----- DATA IN THIS EXERCISE -----

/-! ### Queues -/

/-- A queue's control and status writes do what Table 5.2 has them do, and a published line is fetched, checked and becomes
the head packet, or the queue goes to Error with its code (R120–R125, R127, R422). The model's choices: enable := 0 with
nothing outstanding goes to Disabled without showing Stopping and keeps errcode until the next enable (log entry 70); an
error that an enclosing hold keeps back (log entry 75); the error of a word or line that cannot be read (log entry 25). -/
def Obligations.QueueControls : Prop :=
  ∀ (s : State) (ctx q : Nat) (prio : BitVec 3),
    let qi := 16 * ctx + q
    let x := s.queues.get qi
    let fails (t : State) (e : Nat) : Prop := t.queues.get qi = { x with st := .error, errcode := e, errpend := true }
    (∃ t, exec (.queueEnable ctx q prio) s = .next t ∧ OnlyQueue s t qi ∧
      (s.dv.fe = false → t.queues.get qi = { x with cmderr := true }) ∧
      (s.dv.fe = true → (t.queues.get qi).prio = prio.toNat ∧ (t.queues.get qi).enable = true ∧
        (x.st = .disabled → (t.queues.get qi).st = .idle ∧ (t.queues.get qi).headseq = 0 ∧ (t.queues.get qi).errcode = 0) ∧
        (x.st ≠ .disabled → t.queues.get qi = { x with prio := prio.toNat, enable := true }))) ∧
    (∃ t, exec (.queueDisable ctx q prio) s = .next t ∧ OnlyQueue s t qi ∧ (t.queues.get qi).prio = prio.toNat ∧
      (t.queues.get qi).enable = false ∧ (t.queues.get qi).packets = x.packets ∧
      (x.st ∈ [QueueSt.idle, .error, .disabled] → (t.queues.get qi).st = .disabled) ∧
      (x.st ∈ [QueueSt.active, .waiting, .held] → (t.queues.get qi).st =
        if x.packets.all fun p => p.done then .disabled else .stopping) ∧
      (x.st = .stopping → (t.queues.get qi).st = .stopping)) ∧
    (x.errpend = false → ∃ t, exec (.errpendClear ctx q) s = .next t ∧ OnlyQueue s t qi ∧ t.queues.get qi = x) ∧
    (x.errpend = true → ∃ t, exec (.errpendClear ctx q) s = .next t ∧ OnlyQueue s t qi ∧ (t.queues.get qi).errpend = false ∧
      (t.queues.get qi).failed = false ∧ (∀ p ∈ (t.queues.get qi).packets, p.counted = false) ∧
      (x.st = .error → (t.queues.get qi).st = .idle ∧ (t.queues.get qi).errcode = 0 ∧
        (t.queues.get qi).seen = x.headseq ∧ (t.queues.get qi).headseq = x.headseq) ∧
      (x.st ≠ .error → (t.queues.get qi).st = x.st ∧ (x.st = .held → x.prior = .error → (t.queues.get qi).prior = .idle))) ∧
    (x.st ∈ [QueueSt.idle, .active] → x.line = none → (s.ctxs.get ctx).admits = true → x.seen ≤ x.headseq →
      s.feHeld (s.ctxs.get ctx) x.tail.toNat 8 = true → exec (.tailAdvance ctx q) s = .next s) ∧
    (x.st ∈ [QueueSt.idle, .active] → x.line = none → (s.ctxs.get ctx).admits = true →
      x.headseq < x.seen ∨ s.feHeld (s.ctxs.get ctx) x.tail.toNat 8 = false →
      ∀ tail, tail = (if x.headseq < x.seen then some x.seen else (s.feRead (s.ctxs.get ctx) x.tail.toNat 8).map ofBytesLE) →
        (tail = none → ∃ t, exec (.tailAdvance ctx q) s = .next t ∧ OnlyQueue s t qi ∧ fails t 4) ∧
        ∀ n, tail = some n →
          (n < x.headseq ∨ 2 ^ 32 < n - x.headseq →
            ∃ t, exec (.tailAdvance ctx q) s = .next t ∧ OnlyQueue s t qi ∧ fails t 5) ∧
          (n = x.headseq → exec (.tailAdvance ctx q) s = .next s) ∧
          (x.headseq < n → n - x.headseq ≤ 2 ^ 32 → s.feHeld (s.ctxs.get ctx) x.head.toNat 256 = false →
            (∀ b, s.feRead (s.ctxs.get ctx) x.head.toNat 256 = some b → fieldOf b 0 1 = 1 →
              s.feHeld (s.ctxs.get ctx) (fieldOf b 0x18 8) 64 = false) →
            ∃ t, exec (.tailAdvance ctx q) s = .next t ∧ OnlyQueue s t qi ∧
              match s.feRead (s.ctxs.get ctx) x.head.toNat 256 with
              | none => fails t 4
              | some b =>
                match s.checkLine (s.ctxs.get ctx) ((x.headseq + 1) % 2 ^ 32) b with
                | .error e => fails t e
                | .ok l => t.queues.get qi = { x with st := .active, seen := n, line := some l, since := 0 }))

-----
----- DATA IN THIS EXERCISE -----

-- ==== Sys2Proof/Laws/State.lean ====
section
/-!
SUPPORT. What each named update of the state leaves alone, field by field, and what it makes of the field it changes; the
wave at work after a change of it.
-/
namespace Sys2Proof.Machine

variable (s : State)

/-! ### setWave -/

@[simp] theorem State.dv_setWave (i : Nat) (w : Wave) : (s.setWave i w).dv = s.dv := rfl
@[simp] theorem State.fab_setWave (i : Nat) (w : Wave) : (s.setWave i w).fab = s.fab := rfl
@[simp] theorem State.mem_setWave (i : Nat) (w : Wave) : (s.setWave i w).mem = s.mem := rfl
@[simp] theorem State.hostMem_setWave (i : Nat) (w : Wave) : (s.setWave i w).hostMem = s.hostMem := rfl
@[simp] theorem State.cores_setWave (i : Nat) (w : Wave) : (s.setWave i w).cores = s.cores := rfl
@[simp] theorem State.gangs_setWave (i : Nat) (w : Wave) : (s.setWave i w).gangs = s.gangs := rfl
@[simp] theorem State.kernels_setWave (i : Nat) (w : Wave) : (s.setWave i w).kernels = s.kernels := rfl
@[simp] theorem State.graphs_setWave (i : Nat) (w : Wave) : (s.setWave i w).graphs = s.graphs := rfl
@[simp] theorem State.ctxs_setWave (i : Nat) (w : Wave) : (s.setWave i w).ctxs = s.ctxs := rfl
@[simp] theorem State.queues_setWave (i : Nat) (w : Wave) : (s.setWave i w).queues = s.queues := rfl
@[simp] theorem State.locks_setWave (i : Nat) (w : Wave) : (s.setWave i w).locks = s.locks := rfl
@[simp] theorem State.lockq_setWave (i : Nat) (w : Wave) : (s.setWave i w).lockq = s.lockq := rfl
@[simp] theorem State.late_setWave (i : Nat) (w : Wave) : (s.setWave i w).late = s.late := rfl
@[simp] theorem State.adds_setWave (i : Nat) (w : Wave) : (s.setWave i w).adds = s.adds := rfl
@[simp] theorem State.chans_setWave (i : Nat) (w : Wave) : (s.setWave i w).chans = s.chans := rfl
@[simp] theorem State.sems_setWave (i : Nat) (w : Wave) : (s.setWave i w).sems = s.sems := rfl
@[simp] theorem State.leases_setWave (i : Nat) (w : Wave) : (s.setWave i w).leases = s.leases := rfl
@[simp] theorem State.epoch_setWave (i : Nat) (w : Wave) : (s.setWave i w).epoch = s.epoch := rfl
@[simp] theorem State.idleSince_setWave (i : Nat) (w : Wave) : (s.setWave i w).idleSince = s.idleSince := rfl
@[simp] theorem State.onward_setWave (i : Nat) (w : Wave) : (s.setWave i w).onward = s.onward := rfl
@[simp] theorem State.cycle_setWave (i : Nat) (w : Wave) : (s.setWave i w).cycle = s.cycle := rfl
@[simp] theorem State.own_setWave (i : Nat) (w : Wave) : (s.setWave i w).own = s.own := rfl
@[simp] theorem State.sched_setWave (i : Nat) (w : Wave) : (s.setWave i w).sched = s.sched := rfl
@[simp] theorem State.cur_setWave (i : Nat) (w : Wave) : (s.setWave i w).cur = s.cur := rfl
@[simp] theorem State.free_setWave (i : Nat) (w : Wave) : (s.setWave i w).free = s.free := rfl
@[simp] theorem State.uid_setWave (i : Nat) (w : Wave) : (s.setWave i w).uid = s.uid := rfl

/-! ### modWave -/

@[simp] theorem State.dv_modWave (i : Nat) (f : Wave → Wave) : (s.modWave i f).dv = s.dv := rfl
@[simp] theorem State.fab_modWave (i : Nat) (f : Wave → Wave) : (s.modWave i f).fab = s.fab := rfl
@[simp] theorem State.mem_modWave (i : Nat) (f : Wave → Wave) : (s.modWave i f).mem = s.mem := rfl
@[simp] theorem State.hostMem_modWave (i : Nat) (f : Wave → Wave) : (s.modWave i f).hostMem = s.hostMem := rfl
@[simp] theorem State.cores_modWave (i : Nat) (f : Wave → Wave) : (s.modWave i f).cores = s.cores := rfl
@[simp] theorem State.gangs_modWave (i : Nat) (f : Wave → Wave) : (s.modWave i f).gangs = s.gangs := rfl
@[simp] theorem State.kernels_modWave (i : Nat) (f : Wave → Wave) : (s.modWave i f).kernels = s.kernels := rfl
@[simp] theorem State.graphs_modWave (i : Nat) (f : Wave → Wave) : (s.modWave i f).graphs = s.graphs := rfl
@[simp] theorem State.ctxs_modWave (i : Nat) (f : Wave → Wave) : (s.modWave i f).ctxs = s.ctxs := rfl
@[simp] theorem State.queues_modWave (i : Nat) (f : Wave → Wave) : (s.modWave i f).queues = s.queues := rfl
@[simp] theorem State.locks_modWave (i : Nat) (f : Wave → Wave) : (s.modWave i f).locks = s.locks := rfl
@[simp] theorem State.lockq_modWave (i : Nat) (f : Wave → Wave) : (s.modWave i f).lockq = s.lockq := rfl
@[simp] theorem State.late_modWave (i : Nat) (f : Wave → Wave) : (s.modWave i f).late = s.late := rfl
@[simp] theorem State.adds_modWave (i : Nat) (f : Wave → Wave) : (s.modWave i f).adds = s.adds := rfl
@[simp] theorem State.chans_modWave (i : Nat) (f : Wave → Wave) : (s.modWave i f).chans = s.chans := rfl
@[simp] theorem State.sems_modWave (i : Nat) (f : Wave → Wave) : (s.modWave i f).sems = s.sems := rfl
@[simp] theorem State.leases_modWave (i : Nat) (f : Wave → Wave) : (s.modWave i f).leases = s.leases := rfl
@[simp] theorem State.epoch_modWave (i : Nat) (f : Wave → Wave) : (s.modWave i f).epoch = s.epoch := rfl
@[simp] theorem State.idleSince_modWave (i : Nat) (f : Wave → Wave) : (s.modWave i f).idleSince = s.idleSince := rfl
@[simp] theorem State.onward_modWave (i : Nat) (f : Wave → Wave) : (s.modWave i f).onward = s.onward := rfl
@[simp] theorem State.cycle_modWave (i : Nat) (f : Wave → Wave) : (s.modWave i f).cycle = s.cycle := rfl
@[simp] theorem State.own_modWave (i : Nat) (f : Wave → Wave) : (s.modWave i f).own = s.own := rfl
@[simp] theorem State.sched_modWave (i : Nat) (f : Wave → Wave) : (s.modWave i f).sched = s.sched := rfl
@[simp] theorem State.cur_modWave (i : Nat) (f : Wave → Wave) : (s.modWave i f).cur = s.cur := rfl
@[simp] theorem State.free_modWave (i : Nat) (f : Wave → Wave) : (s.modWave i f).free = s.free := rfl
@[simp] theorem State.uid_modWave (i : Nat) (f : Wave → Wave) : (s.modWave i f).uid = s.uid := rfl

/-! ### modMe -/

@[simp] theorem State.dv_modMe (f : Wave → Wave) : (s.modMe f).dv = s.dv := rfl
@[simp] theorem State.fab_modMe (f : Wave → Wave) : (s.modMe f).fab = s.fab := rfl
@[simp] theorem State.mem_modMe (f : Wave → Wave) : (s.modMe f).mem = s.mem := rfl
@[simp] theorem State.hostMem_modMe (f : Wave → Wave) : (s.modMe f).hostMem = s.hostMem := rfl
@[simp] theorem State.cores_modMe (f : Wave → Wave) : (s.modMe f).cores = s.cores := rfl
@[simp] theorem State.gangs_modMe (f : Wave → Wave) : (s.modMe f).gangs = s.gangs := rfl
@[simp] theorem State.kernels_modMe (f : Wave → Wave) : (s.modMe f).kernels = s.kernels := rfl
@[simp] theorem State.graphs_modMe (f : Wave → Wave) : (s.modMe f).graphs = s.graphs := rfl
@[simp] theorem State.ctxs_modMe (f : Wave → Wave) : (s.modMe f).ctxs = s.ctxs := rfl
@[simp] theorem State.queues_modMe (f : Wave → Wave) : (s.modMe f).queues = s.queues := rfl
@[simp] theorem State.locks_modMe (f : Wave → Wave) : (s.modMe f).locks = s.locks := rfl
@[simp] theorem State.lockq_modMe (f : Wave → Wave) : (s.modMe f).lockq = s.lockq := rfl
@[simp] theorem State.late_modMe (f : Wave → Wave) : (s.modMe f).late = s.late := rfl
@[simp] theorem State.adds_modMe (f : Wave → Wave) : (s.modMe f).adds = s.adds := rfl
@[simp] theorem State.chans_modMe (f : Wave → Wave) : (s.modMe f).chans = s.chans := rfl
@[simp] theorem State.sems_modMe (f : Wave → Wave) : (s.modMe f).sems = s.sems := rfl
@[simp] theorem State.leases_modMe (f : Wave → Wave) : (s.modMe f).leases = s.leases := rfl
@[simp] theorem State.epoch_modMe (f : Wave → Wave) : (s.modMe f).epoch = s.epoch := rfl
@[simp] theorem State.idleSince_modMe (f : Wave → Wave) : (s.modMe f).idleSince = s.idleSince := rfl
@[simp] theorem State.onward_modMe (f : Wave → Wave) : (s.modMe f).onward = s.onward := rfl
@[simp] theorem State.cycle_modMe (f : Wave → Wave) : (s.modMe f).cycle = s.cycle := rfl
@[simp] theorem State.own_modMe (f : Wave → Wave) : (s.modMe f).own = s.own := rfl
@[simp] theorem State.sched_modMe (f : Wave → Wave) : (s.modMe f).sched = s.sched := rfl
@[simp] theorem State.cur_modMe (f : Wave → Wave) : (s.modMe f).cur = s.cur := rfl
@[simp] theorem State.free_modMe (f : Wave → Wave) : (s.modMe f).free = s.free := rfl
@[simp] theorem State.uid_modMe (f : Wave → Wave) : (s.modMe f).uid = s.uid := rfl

-----

**ABOUT THIS TASK**. Retype exactly the lines above, from the one with "i f).sched = s.sched := rfl" through the one with "(s.modMe f).locks = s.locks := rfl", inclusive.

**YOUR SOLUTION**.
@[simp] theorem State.sched_modWave (i : Nat) (f : Wave → Wave) : (s.modWave i f).sched = s.sched := rfl
@[simp] theorem State.cur_modWave (i : Nat) (f : Wave → Wave) : (s.modWave i f).cur = s.cur := rfl
@[simp] theorem State.free_modWave (i : Nat) (f : Wave → Wave) : (s.modWave i f).free = s.free := rfl
@[simp] theorem State.uid_modWave (i : Nat) (f : Wave → Wave) : (s.modWave i f).uid = s.uid := rfl

/-! ### modMe -/

@[simp] theorem State.dv_modMe (f : Wave → Wave) : (s.modMe f).dv = s.dv := rfl
@[simp] theorem State.fab_modMe (f : Wave → Wave) : (s.modMe f).fab = s.fab := rfl
@[simp] theorem State.mem_modMe (f : Wave → Wave) : (s.modMe f).mem = s.mem := rfl
@[simp] theorem State.hostMem_modMe (f : Wave → Wave) : (s.modMe f).hostMem = s.hostMem := rfl
@[simp] theorem State.cores_modMe (f : Wave → Wave) : (s.modMe f).cores = s.cores := rfl
@[simp] theorem State.gangs_modMe (f : Wave → Wave) : (s.modMe f).gangs = s.gangs := rfl
@[simp] theorem State.kernels_modMe (f : Wave → Wave) : (s.modMe f).kernels = s.kernels := rfl
@[simp] theorem State.graphs_modMe (f : Wave → Wave) : (s.modMe f).graphs = s.graphs := rfl
@[simp] theorem State.ctxs_modMe (f : Wave → Wave) : (s.modMe f).ctxs = s.ctxs := rfl
@[simp] theorem State.queues_modMe (f : Wave → Wave) : (s.modMe f).queues = s.queues := rfl
@[simp] theorem State.locks_modMe (f : Wave → Wave) : (s.modMe f).locks = s.locks := rfl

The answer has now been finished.